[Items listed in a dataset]
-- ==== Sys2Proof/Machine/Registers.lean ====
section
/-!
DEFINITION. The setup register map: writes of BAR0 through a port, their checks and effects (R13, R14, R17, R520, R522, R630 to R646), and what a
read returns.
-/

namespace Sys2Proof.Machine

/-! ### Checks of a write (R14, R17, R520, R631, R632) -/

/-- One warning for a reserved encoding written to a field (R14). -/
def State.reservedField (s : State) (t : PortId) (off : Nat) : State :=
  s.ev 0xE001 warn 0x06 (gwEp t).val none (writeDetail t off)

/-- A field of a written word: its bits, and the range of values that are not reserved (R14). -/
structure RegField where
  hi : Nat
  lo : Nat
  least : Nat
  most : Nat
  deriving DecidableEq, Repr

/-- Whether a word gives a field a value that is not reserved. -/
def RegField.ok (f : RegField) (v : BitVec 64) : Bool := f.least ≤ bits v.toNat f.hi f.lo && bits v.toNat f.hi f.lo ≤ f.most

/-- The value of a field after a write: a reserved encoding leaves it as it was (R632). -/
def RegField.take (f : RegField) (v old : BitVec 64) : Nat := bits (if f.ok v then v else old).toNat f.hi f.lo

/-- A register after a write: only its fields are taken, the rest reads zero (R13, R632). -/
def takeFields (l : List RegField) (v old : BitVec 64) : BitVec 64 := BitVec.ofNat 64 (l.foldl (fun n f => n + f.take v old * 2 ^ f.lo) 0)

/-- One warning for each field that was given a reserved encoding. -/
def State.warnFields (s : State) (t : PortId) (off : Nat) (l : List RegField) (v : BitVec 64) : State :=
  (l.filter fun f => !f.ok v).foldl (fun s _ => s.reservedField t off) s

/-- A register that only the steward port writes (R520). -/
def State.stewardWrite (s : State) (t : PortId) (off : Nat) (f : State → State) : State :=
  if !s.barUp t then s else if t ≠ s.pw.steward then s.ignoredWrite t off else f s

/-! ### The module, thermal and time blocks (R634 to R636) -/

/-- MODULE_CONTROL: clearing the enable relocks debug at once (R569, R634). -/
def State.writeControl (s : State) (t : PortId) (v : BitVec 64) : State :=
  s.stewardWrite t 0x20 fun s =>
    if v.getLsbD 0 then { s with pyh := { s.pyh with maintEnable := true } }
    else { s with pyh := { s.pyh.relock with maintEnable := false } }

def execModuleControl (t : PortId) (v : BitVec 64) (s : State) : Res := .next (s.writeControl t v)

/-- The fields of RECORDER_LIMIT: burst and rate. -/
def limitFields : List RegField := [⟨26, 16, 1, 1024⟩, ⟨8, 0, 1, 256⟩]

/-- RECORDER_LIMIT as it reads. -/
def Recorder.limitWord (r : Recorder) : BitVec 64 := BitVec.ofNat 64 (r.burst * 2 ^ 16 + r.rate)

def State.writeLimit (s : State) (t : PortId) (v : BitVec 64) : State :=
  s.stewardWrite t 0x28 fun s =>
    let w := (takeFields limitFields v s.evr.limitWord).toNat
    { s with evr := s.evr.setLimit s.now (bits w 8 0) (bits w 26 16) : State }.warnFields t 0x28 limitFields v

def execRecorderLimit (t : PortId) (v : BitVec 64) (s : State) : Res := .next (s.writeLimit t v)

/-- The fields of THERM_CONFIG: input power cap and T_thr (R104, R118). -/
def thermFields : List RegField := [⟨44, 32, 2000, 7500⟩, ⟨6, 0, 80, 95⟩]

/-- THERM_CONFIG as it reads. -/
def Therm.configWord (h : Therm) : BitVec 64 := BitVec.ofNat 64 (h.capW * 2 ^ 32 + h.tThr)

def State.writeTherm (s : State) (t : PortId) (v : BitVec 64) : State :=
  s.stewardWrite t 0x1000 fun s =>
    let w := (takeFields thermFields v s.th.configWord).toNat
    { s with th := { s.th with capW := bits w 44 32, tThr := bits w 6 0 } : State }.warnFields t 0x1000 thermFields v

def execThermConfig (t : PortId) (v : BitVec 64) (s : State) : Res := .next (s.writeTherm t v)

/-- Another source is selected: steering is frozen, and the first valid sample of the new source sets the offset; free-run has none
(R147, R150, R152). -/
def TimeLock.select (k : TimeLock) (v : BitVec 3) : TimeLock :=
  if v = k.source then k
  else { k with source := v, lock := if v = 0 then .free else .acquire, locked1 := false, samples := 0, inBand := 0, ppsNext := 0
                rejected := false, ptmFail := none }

* * *

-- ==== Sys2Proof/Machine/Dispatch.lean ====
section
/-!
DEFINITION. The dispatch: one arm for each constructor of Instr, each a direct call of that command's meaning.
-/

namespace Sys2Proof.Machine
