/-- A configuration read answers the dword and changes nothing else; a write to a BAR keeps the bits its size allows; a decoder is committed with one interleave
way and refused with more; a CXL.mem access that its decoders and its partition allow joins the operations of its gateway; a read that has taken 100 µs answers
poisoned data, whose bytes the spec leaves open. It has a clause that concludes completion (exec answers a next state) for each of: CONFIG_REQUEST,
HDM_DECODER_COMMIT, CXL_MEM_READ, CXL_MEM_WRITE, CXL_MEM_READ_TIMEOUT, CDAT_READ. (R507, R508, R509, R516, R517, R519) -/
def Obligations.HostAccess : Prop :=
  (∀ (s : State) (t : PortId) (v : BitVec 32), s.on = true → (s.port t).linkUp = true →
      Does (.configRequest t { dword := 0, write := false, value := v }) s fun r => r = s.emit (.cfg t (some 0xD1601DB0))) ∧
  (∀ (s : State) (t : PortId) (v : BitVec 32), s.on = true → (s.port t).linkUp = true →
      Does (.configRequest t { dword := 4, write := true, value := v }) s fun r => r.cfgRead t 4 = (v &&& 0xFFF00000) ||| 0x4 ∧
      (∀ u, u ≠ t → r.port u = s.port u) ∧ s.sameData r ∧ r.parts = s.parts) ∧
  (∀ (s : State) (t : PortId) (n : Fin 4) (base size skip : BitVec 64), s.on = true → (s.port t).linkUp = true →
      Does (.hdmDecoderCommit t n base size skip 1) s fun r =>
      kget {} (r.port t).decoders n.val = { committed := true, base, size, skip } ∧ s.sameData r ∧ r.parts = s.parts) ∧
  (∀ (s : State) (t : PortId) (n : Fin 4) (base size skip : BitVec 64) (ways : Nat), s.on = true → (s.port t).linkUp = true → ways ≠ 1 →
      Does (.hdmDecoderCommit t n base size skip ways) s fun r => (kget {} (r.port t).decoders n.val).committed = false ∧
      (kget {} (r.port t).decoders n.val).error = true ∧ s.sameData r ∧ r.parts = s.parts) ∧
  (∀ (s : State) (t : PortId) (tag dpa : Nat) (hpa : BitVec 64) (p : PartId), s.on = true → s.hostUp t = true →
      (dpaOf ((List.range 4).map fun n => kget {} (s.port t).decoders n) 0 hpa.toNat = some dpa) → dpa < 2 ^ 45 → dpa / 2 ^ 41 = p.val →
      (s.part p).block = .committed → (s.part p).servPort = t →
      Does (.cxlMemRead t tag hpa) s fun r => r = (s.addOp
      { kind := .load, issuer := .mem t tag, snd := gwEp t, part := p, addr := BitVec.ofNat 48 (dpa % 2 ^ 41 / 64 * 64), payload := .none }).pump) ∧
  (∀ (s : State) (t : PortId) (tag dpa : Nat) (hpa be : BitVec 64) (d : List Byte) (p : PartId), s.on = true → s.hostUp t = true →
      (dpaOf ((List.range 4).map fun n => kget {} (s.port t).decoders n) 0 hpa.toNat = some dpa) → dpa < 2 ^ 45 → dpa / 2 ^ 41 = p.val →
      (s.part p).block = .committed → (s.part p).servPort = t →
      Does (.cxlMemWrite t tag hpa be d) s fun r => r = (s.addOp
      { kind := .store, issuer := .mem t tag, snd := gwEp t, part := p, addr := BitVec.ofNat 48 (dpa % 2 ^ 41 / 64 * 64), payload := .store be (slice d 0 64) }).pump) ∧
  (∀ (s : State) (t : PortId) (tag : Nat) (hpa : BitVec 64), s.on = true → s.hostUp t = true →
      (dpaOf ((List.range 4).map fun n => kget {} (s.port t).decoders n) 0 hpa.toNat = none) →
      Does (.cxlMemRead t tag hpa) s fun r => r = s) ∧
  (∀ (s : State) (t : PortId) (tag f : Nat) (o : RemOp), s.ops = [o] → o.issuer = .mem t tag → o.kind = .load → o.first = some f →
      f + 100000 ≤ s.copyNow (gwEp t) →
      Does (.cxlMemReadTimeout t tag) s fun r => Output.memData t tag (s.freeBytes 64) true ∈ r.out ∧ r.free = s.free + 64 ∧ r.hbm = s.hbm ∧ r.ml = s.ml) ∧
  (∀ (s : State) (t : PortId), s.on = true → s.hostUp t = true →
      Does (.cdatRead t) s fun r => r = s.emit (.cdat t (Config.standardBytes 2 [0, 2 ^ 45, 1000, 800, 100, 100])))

---

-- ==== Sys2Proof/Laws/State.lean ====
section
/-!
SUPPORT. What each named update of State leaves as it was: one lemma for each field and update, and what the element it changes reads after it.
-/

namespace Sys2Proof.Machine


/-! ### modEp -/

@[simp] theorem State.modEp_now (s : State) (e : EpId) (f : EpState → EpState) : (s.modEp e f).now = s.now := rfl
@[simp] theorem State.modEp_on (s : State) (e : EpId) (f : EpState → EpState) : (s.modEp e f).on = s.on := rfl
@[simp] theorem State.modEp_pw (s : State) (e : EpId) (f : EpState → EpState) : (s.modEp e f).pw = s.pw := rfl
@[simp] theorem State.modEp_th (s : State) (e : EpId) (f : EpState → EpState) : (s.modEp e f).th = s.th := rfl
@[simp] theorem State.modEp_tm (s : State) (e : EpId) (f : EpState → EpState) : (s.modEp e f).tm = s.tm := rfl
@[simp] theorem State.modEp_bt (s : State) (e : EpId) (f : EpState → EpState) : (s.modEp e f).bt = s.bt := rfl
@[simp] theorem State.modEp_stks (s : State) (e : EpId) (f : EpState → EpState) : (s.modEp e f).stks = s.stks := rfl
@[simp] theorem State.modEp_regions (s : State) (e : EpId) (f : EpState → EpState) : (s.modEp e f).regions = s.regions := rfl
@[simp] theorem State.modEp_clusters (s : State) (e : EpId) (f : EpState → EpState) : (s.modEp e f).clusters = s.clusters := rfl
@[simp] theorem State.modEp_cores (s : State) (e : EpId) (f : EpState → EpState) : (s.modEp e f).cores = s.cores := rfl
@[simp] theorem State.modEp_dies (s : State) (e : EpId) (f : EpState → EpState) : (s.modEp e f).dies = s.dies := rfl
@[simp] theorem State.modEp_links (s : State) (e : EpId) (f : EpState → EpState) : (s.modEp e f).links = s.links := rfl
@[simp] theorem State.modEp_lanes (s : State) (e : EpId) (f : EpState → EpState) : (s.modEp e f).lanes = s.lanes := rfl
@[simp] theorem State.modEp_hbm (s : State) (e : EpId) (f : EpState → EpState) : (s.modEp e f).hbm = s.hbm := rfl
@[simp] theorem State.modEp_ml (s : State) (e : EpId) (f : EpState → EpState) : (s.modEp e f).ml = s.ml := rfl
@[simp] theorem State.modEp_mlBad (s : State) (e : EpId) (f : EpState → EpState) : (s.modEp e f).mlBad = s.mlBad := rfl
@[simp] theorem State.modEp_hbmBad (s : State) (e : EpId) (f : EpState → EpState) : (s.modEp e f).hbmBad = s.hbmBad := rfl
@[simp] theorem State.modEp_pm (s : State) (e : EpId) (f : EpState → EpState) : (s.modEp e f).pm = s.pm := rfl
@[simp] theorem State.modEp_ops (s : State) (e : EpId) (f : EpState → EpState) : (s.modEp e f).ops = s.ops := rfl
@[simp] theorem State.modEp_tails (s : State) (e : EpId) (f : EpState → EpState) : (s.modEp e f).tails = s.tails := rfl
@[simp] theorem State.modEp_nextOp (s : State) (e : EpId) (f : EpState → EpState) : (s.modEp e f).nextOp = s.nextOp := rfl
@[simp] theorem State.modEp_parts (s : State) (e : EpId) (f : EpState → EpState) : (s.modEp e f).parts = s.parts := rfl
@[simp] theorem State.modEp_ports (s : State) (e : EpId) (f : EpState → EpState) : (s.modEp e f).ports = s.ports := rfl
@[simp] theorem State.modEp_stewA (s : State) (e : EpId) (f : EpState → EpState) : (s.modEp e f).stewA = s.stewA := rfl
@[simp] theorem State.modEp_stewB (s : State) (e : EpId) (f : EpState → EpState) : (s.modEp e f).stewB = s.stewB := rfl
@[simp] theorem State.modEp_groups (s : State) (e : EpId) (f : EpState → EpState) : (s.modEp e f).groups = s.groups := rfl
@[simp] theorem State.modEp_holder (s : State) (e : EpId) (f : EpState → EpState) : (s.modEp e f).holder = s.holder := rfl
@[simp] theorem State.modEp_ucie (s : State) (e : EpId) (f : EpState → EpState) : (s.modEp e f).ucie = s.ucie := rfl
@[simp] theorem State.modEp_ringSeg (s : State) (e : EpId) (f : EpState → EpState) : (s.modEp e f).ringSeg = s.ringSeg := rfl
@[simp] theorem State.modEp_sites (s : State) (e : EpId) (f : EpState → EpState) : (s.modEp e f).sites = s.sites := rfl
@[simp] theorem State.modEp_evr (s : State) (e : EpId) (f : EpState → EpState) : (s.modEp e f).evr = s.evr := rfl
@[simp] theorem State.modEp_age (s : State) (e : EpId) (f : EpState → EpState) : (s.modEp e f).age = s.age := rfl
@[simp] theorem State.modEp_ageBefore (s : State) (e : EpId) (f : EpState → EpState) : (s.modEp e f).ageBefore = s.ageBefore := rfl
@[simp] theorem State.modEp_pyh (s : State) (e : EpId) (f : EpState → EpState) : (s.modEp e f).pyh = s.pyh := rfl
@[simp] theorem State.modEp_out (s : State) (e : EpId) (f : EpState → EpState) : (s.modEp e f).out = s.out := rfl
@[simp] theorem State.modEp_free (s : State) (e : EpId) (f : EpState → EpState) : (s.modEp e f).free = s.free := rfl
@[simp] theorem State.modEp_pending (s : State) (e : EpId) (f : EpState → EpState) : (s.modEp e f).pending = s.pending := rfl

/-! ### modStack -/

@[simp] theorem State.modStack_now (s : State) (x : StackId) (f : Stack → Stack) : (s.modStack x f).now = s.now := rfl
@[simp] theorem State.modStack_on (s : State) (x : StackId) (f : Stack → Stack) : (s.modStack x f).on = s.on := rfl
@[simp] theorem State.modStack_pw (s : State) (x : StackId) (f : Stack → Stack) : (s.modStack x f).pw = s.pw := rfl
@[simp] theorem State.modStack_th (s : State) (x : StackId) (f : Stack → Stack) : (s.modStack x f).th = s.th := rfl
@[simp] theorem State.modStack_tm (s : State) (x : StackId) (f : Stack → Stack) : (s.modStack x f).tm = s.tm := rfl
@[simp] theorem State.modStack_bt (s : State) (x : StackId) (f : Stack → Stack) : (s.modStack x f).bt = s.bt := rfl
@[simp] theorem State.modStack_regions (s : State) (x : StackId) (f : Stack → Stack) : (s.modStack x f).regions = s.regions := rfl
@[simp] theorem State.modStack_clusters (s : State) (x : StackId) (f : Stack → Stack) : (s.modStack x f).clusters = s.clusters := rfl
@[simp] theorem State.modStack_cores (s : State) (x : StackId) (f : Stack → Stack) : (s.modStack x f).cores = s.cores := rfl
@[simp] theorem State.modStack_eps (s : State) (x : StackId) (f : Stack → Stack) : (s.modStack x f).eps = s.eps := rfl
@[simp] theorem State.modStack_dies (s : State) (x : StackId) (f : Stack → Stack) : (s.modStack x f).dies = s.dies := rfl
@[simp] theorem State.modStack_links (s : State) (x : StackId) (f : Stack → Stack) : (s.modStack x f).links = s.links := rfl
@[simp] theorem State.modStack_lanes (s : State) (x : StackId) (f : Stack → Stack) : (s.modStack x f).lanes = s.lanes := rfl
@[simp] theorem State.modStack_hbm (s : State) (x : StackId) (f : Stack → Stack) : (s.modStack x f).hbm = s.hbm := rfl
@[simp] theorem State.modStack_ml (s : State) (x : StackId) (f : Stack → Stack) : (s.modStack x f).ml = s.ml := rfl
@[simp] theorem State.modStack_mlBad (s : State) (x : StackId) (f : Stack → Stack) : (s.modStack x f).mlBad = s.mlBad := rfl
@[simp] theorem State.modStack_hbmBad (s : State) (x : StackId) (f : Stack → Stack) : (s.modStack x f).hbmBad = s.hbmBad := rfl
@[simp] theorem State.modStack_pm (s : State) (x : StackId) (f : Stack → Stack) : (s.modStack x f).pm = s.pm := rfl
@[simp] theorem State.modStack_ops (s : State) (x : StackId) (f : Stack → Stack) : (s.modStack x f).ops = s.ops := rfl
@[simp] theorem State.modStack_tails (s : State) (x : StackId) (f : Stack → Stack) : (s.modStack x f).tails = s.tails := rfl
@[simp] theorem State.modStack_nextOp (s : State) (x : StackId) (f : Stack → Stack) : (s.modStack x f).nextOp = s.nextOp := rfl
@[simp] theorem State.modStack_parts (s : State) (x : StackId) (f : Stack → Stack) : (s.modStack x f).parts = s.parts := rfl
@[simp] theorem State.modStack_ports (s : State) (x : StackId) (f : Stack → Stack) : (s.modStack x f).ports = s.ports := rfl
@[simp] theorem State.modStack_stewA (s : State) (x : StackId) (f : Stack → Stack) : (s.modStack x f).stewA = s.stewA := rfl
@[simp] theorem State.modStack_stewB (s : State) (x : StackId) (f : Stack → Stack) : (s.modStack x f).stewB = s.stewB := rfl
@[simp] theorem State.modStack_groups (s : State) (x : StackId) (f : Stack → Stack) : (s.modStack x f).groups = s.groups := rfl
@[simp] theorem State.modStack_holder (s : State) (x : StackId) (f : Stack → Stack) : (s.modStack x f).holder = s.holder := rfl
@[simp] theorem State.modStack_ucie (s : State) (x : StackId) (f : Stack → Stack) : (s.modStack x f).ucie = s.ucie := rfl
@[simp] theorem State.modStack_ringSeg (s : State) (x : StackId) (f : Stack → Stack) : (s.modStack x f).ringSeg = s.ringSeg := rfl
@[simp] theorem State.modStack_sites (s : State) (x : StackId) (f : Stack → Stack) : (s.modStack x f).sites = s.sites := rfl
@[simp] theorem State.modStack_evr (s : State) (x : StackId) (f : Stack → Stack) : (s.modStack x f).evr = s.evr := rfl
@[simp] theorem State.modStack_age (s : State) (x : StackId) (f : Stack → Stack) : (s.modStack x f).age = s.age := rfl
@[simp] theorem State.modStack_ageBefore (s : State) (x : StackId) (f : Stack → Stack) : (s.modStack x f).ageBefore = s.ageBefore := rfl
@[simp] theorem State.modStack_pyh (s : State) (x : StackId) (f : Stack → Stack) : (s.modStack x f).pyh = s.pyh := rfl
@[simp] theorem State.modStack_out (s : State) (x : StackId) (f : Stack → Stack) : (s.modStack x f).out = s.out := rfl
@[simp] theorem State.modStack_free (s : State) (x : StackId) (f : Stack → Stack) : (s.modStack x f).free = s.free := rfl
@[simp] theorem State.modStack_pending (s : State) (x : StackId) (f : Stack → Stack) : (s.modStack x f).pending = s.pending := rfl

> [WHAT IS REQUIRED]
Begin with the line above that has "e f).pyh = s.pyh := rfl" and continue through the line that has "e f).free = s.free := rfl", setting each one down exactly. Stop there.

> [YOUR SOLUTION]
@[simp] theorem State.modEp_pyh (s : State) (e : EpId) (f : EpState → EpState) : (s.modEp e f).pyh = s.pyh := rfl
@[simp] theorem State.modEp_out (s : State) (e : EpId) (f : EpState → EpState) : (s.modEp e f).out = s.out := rfl
@[simp] theorem State.modEp_free (s : State) (e : EpId) (f : EpState → EpState) : (s.modEp e f).free = s.free := rfl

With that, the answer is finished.